[Aim of the task] Check every line of the data below for the string "Type", and copy the ones that hold it.

[Provided material]
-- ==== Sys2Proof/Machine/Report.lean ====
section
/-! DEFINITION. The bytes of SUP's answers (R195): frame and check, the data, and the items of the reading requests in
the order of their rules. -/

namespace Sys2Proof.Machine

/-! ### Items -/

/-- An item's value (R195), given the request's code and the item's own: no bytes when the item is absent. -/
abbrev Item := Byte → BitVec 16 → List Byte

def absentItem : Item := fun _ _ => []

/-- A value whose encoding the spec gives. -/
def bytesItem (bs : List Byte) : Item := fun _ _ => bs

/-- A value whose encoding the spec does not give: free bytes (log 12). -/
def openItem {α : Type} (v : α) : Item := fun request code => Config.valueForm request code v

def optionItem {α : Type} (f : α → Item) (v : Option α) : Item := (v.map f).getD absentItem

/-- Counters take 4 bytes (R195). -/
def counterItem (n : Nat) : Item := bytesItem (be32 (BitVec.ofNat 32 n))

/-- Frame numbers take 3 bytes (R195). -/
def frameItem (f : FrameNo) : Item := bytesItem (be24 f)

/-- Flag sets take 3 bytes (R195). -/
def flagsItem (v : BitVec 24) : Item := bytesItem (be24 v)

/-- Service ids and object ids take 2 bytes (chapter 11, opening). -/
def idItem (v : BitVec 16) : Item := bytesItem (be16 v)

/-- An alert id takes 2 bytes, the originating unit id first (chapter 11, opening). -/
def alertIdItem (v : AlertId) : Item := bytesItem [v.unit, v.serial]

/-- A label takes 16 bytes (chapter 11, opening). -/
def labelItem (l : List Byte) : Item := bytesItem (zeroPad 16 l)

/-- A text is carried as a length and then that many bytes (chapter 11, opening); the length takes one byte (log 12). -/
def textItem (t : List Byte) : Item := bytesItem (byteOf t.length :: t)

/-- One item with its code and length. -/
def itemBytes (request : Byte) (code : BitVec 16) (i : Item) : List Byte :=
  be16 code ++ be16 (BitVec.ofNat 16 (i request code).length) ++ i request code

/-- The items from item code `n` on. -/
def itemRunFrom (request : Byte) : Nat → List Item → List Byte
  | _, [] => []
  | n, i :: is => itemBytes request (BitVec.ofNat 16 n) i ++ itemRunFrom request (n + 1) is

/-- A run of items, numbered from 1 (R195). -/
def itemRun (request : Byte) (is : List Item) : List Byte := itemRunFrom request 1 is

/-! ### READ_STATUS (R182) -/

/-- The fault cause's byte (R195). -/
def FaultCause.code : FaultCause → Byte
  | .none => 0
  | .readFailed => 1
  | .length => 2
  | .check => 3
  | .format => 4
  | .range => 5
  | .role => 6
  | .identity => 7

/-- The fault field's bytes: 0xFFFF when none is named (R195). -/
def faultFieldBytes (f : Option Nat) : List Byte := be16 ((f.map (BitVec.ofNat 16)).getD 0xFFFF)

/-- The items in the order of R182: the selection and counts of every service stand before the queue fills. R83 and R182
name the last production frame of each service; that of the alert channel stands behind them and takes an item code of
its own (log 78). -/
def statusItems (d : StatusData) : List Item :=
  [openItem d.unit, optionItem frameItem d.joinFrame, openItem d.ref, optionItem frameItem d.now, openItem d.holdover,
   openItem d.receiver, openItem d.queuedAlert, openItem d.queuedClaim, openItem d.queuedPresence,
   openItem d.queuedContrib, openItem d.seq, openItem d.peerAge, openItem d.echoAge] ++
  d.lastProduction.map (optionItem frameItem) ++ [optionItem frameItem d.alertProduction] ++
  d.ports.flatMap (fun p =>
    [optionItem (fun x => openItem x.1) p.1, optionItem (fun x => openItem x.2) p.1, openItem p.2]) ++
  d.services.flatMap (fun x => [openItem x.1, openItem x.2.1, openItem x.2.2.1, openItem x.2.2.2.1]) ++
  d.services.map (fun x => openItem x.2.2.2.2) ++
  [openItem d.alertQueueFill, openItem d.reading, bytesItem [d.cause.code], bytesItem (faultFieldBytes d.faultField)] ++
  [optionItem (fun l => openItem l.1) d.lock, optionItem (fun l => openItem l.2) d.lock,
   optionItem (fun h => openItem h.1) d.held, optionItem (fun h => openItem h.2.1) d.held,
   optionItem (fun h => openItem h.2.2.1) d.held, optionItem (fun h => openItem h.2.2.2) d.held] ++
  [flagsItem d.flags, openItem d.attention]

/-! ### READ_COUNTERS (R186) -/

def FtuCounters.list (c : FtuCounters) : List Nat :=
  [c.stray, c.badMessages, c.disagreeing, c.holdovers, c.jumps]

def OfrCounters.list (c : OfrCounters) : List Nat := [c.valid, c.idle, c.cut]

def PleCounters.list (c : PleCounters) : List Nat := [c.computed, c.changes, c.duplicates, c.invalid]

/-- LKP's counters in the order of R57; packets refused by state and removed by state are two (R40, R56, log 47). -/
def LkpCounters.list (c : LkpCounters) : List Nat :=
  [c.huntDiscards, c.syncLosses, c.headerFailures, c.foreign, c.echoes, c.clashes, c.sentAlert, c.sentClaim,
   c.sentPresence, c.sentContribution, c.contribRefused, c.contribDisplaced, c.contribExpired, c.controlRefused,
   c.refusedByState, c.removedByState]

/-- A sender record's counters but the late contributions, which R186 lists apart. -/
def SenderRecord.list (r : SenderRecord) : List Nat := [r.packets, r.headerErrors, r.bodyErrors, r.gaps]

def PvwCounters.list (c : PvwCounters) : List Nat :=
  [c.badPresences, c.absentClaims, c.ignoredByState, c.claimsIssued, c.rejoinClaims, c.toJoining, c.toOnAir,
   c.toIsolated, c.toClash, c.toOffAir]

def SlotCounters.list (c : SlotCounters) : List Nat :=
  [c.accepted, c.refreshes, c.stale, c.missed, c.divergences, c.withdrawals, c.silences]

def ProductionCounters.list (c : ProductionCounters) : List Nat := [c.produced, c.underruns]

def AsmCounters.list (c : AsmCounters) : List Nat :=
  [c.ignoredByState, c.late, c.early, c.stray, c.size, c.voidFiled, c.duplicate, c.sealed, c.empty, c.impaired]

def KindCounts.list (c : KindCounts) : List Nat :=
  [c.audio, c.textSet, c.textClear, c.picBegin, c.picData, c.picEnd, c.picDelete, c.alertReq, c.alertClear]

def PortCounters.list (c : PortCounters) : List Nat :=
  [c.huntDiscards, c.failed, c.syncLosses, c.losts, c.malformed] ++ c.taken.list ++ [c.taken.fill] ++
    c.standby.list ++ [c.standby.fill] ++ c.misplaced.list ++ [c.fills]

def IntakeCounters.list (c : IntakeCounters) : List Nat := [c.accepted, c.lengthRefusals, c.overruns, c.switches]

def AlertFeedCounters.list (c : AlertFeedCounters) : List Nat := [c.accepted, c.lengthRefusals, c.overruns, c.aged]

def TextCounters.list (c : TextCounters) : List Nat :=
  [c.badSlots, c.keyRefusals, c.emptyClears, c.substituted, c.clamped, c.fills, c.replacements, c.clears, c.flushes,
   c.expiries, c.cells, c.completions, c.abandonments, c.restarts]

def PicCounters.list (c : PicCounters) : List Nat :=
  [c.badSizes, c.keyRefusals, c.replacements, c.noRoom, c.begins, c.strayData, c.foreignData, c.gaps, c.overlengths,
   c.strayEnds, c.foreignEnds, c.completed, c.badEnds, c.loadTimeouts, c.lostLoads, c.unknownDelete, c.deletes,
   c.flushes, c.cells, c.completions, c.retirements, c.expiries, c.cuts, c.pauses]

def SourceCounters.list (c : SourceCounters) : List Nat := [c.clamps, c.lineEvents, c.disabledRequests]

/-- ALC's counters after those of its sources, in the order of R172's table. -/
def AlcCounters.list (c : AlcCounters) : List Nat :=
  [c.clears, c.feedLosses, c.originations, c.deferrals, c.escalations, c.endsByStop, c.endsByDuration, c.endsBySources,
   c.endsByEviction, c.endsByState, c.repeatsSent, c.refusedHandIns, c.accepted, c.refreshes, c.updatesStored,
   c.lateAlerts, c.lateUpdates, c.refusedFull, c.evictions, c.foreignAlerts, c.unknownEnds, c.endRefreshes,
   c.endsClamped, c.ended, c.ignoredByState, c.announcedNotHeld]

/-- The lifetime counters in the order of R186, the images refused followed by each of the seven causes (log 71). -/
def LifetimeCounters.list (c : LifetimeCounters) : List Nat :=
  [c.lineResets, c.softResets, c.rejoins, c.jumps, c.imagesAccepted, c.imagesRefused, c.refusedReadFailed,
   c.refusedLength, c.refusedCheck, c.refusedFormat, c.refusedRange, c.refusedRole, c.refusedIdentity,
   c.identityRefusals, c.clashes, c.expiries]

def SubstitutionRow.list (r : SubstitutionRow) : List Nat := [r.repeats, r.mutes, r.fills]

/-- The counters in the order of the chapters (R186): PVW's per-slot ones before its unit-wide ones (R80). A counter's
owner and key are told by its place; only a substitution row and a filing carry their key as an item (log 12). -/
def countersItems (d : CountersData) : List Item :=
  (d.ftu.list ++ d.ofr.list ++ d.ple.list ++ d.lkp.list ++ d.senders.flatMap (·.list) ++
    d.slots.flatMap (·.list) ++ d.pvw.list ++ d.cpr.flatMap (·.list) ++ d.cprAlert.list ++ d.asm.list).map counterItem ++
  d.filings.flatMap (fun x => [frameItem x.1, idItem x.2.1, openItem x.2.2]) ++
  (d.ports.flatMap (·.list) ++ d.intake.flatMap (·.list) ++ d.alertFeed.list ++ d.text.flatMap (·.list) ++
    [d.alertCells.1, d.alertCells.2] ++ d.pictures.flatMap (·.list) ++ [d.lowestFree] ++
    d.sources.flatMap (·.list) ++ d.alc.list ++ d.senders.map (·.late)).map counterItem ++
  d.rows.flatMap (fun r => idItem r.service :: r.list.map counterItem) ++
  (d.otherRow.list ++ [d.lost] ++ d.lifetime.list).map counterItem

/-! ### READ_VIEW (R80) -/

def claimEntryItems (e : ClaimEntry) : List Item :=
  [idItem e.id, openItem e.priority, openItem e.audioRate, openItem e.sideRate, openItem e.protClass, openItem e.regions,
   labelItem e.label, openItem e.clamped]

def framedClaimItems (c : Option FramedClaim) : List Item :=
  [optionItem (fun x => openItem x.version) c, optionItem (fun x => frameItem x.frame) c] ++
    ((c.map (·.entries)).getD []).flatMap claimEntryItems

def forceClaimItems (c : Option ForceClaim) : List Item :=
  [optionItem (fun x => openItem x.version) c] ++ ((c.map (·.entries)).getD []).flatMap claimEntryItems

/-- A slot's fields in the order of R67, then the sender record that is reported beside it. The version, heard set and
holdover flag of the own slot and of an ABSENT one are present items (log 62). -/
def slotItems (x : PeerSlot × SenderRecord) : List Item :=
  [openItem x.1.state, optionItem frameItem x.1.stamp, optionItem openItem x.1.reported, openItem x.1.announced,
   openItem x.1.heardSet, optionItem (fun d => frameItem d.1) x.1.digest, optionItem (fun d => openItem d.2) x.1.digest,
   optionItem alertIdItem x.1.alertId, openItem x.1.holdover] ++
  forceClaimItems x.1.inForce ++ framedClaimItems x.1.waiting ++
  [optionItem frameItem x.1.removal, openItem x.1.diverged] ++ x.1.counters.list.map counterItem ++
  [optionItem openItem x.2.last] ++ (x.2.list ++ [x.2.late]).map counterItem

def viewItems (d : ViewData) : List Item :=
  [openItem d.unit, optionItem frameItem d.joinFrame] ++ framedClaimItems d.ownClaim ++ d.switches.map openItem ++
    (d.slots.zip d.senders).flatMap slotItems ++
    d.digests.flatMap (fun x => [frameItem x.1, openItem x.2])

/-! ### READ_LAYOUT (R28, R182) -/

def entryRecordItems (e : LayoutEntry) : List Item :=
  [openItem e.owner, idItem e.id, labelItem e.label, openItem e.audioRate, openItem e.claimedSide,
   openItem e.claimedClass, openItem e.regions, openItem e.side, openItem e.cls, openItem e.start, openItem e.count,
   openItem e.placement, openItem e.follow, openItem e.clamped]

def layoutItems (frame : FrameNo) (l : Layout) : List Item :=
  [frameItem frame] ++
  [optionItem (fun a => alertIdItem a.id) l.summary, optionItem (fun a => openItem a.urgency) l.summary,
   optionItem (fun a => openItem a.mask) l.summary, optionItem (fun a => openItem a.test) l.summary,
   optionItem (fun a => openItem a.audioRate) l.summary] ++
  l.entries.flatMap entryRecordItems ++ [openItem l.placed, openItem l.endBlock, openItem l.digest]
==
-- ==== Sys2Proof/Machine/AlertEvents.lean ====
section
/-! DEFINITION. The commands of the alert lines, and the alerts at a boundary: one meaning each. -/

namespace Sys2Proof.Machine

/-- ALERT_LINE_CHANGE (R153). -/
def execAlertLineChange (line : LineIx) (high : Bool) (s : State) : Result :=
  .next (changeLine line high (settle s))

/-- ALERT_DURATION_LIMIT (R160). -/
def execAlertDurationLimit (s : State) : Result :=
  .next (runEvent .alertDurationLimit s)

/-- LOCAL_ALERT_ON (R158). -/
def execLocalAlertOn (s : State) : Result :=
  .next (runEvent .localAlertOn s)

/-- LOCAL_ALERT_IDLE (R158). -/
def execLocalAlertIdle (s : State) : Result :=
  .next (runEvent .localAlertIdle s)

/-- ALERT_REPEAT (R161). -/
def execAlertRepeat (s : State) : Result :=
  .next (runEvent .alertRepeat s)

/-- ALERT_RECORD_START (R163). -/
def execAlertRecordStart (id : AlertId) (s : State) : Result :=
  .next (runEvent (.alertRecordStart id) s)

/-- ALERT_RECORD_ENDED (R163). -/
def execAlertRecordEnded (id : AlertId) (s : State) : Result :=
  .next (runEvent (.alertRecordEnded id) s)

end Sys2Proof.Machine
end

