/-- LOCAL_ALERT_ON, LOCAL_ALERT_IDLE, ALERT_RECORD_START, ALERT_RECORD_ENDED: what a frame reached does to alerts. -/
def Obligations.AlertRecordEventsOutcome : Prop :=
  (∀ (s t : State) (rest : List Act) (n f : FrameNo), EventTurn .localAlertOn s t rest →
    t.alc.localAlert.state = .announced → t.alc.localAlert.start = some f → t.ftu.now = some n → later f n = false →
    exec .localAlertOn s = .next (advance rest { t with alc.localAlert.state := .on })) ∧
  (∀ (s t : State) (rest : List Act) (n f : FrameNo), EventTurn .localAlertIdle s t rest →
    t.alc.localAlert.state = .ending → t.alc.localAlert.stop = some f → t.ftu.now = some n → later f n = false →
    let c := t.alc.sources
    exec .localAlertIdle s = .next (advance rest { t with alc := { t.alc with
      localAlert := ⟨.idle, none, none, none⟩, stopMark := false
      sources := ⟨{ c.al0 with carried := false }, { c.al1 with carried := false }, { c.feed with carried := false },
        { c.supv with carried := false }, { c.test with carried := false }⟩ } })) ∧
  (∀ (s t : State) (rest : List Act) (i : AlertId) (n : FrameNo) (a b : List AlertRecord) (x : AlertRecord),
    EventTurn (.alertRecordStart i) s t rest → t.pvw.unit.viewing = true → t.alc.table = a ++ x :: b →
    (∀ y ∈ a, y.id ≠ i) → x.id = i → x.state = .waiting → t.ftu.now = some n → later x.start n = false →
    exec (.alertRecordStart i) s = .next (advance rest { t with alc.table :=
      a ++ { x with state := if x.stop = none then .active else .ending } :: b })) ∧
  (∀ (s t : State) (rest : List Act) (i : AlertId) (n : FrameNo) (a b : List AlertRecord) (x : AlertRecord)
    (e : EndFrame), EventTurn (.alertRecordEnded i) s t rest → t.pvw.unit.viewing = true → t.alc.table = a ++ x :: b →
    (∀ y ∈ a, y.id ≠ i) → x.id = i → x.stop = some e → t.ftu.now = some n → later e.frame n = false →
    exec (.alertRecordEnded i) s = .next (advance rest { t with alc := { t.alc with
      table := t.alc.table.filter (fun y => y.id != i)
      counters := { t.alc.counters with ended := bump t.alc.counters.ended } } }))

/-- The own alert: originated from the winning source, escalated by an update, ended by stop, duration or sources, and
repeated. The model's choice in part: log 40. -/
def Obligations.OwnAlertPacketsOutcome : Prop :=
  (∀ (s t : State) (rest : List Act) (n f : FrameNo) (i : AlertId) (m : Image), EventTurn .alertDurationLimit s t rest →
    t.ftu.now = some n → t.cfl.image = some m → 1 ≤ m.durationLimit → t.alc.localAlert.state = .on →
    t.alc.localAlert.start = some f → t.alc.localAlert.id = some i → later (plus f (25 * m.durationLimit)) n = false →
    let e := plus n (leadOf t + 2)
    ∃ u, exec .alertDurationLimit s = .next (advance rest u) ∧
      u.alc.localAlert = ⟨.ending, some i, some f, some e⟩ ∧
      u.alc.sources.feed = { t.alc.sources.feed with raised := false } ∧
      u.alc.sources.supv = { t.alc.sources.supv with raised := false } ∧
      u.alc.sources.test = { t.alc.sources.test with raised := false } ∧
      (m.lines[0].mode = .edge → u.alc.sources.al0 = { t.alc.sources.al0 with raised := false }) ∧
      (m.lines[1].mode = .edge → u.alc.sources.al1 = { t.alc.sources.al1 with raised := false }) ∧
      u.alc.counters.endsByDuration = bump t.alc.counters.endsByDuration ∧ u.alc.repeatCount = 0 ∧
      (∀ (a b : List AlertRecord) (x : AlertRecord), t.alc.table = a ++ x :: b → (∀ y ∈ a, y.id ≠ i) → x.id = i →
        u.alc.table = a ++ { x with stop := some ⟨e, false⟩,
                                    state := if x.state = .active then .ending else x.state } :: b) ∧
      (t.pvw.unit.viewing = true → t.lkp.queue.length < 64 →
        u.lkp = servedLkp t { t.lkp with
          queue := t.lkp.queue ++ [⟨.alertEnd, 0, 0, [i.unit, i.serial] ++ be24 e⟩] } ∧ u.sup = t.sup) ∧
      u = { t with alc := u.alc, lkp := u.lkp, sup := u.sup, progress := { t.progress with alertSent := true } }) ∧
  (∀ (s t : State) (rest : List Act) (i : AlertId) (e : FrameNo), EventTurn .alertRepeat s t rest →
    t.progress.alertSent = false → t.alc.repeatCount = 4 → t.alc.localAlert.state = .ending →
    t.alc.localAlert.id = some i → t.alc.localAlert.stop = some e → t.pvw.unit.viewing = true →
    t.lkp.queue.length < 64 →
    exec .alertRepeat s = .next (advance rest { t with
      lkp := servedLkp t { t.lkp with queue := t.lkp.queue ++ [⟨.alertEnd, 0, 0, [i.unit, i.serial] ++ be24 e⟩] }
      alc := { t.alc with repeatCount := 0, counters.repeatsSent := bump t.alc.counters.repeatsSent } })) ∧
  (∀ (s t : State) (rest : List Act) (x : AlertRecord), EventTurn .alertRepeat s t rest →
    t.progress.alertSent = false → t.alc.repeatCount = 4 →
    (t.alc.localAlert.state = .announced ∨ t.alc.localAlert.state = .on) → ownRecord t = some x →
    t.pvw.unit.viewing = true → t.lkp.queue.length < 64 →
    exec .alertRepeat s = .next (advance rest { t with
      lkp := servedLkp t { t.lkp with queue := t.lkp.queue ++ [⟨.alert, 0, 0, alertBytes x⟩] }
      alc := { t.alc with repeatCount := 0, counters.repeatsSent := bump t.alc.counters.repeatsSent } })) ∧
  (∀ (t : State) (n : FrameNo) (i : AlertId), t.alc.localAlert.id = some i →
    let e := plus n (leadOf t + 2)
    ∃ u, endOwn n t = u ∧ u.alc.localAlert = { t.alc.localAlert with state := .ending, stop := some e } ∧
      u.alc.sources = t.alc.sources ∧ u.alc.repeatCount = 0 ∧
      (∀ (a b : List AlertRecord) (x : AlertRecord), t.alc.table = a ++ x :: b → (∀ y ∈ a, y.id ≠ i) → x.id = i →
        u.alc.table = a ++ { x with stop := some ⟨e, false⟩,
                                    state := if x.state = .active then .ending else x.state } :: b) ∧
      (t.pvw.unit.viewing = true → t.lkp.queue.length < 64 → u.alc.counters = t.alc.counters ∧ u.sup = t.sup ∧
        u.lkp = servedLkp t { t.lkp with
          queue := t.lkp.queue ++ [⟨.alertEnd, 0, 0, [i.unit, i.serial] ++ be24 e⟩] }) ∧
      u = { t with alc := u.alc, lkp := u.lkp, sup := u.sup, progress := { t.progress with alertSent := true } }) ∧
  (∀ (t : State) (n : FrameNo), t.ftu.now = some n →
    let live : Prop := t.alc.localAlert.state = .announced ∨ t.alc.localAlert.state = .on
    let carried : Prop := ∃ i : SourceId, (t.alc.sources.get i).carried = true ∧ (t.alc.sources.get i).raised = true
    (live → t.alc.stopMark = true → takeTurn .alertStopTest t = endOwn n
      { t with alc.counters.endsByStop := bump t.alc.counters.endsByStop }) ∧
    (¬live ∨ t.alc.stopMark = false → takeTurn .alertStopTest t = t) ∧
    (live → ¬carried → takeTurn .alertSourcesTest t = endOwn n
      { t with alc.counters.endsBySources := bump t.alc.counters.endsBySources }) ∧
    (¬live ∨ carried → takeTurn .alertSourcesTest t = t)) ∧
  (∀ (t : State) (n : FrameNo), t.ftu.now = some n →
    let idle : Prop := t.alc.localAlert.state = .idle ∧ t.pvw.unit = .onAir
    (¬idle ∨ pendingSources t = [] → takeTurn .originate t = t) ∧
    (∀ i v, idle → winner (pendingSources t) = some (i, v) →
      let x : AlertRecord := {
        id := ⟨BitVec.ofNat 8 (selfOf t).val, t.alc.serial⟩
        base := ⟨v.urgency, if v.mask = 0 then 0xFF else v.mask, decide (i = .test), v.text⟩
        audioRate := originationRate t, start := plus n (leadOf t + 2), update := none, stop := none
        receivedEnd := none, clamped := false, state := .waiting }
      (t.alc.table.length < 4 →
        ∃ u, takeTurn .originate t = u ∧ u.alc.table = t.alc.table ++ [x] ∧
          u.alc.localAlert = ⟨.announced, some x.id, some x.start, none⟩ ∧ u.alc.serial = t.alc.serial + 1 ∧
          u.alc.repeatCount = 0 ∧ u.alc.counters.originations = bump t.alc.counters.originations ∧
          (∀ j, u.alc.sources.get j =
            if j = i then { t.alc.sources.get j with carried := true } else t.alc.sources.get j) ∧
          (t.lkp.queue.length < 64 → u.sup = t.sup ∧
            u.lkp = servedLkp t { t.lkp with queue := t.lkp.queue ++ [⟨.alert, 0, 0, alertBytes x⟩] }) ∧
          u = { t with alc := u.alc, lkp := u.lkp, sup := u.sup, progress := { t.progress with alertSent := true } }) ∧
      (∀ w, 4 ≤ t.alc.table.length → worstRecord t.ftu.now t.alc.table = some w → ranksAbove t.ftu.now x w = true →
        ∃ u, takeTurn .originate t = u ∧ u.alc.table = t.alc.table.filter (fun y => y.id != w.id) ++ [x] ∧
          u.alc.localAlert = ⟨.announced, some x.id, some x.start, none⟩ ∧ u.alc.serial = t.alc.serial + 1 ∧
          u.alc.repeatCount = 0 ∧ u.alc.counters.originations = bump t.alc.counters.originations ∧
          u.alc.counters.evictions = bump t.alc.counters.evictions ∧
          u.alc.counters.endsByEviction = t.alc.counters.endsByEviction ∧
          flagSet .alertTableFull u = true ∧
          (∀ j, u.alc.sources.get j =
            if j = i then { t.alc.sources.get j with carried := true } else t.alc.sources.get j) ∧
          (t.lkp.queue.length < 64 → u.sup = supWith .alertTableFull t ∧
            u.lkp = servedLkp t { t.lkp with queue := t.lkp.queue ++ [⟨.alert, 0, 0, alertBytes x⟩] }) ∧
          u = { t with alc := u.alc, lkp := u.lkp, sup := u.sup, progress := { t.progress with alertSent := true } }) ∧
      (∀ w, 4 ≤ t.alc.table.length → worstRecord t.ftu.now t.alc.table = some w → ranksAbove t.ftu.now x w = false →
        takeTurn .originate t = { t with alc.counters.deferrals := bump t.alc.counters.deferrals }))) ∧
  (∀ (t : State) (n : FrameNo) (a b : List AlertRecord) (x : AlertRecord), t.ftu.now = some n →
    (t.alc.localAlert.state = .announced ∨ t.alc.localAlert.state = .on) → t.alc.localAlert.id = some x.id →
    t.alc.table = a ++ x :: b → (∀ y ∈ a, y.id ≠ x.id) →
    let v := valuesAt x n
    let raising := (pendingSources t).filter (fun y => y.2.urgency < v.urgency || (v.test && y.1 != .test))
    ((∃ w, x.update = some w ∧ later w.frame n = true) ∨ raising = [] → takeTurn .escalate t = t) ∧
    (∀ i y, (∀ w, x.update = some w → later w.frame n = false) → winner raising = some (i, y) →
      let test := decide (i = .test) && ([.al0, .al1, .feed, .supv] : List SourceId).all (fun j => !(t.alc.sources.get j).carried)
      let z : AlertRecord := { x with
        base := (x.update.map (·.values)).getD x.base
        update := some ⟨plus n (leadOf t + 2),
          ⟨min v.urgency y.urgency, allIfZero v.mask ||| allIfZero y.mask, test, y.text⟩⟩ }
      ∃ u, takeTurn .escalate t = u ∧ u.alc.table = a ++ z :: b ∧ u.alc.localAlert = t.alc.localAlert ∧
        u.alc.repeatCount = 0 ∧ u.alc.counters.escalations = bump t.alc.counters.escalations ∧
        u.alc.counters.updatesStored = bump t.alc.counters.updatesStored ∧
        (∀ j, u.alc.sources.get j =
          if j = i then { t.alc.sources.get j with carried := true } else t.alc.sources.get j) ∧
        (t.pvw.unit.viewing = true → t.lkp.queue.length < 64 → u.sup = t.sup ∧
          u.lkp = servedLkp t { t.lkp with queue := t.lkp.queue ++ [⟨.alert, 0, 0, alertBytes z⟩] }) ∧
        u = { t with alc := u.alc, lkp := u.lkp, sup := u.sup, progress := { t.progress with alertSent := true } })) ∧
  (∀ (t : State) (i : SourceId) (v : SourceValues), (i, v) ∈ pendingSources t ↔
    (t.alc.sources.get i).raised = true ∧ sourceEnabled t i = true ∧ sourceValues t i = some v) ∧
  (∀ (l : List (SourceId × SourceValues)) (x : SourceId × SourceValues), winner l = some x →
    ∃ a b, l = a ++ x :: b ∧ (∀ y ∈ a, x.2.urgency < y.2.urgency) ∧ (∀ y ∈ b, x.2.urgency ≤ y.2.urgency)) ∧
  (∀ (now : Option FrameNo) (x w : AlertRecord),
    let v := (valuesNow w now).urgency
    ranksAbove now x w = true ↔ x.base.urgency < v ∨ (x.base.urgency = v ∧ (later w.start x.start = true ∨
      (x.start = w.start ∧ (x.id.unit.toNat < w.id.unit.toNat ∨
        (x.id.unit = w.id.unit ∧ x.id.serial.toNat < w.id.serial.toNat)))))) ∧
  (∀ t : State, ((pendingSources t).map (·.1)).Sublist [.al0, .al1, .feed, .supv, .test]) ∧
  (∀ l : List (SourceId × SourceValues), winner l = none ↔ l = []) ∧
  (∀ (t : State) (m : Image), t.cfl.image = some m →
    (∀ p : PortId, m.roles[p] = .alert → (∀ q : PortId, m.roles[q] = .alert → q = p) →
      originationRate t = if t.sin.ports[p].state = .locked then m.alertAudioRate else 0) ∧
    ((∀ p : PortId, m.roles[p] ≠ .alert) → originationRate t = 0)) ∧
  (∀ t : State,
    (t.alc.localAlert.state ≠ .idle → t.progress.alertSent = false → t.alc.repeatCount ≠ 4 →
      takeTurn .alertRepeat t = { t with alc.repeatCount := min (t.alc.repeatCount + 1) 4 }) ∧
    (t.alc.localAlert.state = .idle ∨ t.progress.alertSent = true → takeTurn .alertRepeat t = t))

[Response]
def openItem {α : Type} (v : α) : Item := fun request code => Config.valueForm request code v
def optionItem {α : Type} (f : α → Item) (v : Option α) : Item := (v.map f).getD absentItem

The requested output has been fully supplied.